> [Task objective] Only the lines from the start of the entries through the line with "a parameter block. -/" are wanted; please output them exactly.

> [The input]
-- ==== Sys2Proof/Machine/Drift.lean ====
section
/-! DEFINITION. Drift's commands (10): streams opened, closed and controlled, descriptors started, run and reported, remote rows retried,
host channels with ATS and page requests (R230-R249; 15: R361). -/

namespace Sys2Proof.Machine

-- STREAM_OPEN, STREAM_CLOSE (R231)

/-- A field of a parameter block. -/
def pbf (d off size : Nat) : Nat := bits d (8 * off) (8 * size)

/-- The parameter block is valid (Table 1, R7). -/
def paramOk (d : Nat) (pf : Bool) : Bool :=
  let cl := pbf d 0x09 1
  let key := pbf d 0x0D 1
  decide (pbf d 0 8 % 64 = 0) && decide (pbf d 0 8 < 2 ^ 52) && decide (6 ≤ pbf d 0x08 1) && decide (pbf d 0x08 1 ≤ 16)
    && (decide (cl = 0) || (decide (6 ≤ cl) && decide (cl ≤ 16))) && decide (pbf d 0x0A 2 < 8)
    && (!bitAt (pbf d 0x0A 2) 1 || bitAt (pbf d 0x0A 2) 0)
    && decide (1 ≤ pbf d 0x0C 1) && decide (pbf d 0x0C 1 ≤ 15) && (decide (key = 0xFF) || (pf && decide (key < 24)))
    && decide (1 ≤ pbf d 0x0E 2) && decide (pbf d 0x0E 2 ≤ 1000) && decide (pbf d 0x10 8 % 64 = 0)
    && (decide (cl ≠ 0) || decide (pbf d 0x10 8 = 0)) && decide (pbf d 0x1A 38 = 0)

/-- The lowest CLOSED stream that a DIE byte allows (R230, R358). -/
def Hub.freeStream (h : Hub) (die : Nat) : Option Nat :=
  let lo := if h.dies = 2 ∧ die = 1 then 16384 else 0
  let n := if h.dies = 2 ∧ die < 2 then 16384 else 32768
  findFrom n lo (fun k => !h.on (Reg.drfStreamStatusState k))

/-- The index of an owner in DRF_PART_LIMIT: 24 the PF. -/
def limitIx (p : Nat) : Nat := if p < 24 then p else 24

/-- A stream opened with its parameter block. -/
def Hub.openStream (h : Hub) (n fn p d : Nat) : Hub :=
  let h := h.count (Reg.drfPartLimitOpen (limitIx p)) 1
  (h.setStream n { Stream.rst with fn := fn, param := d }).sets
    [(Reg.drfStreamStatusState n, 1), (Reg.drfStreamStatusHostChannel n, pbf d 0x0A 2 % 2), (Reg.drfStreamStatusPartition n, p),
     (Reg.drfStreamStatusDbErr n, 0), (Reg.drfStreamStatusLastStatus n, 0), (Reg.drfStreamStatusHead n, 0)]

/-- The state of the machine refuses STREAM_OPEN (R231, Table 3 of 14, R337). -/
def Hub.openRefused (h : Hub) (c : QCmd) : Nat :=
  let p := h.vfOwner c.fn
  if h.whiteout ∨ h.life = 3 then 0x0D
  else if c.fn = 0 then 0
  else if h.partState p = 4 then 0x10
  else if h.partState p ≠ 2 then 0x0D
  else 0

/-- STREAM_OPEN, from its start: a parked read of the parameter block leaves it waiting. -/
def streamOpenCmd (c : QCmd) (s : State) : State :=
  let st := s.hub.cmdCheck c false
  let die := qf c 0x18 1
  if st ≠ 0 then s.done c st 0
  else if !qz c 0x19 0x40 ∨ (die ≠ 0 ∧ die ≠ 0xFF ∧ (die ≠ 1 ∨ s.hub.dies = 1)) then s.done c 0x02 0
  else if s.hub.openRefused c ≠ 0 then s.done c (s.hub.openRefused c) 0
  else match s.cmdRead c (qf c 0x10 8) 64 with
    | (none, s) => s
    | (some r, s) =>
      let p := if c.fn = 0 then 31 else s.hub.vfOwner c.fn
      if r.st ≠ 0 then s.done c r.st 0
      else if r.bad ≠ 0 then s.done c 0x08 0
      else if !paramOk r.v (decide (c.fn = 0)) then s.done c 0x02 0
      else if s.hub.get (Reg.drfPartLimitMax (limitIx p)) ≤ s.hub.get (Reg.drfPartLimitOpen (limitIx p)) then s.done c 0x03 0
      else match s.hub.freeStream die with
        | none => s.done c 0x03 0
        | some n => (s.onHub (·.openStream n c.fn p r.v)).done c 0 n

> [Problem solution]
-- ==== Sys2Proof/Machine/Drift.lean ====
section
/-! DEFINITION. Drift's commands (10): streams opened, closed and controlled, descriptors started, run and reported, remote rows retried,
host channels with ATS and page requests (R230-R249; 15: R361). -/

namespace Sys2Proof.Machine

-- STREAM_OPEN, STREAM_CLOSE (R231)

/-- A field of a parameter block. -/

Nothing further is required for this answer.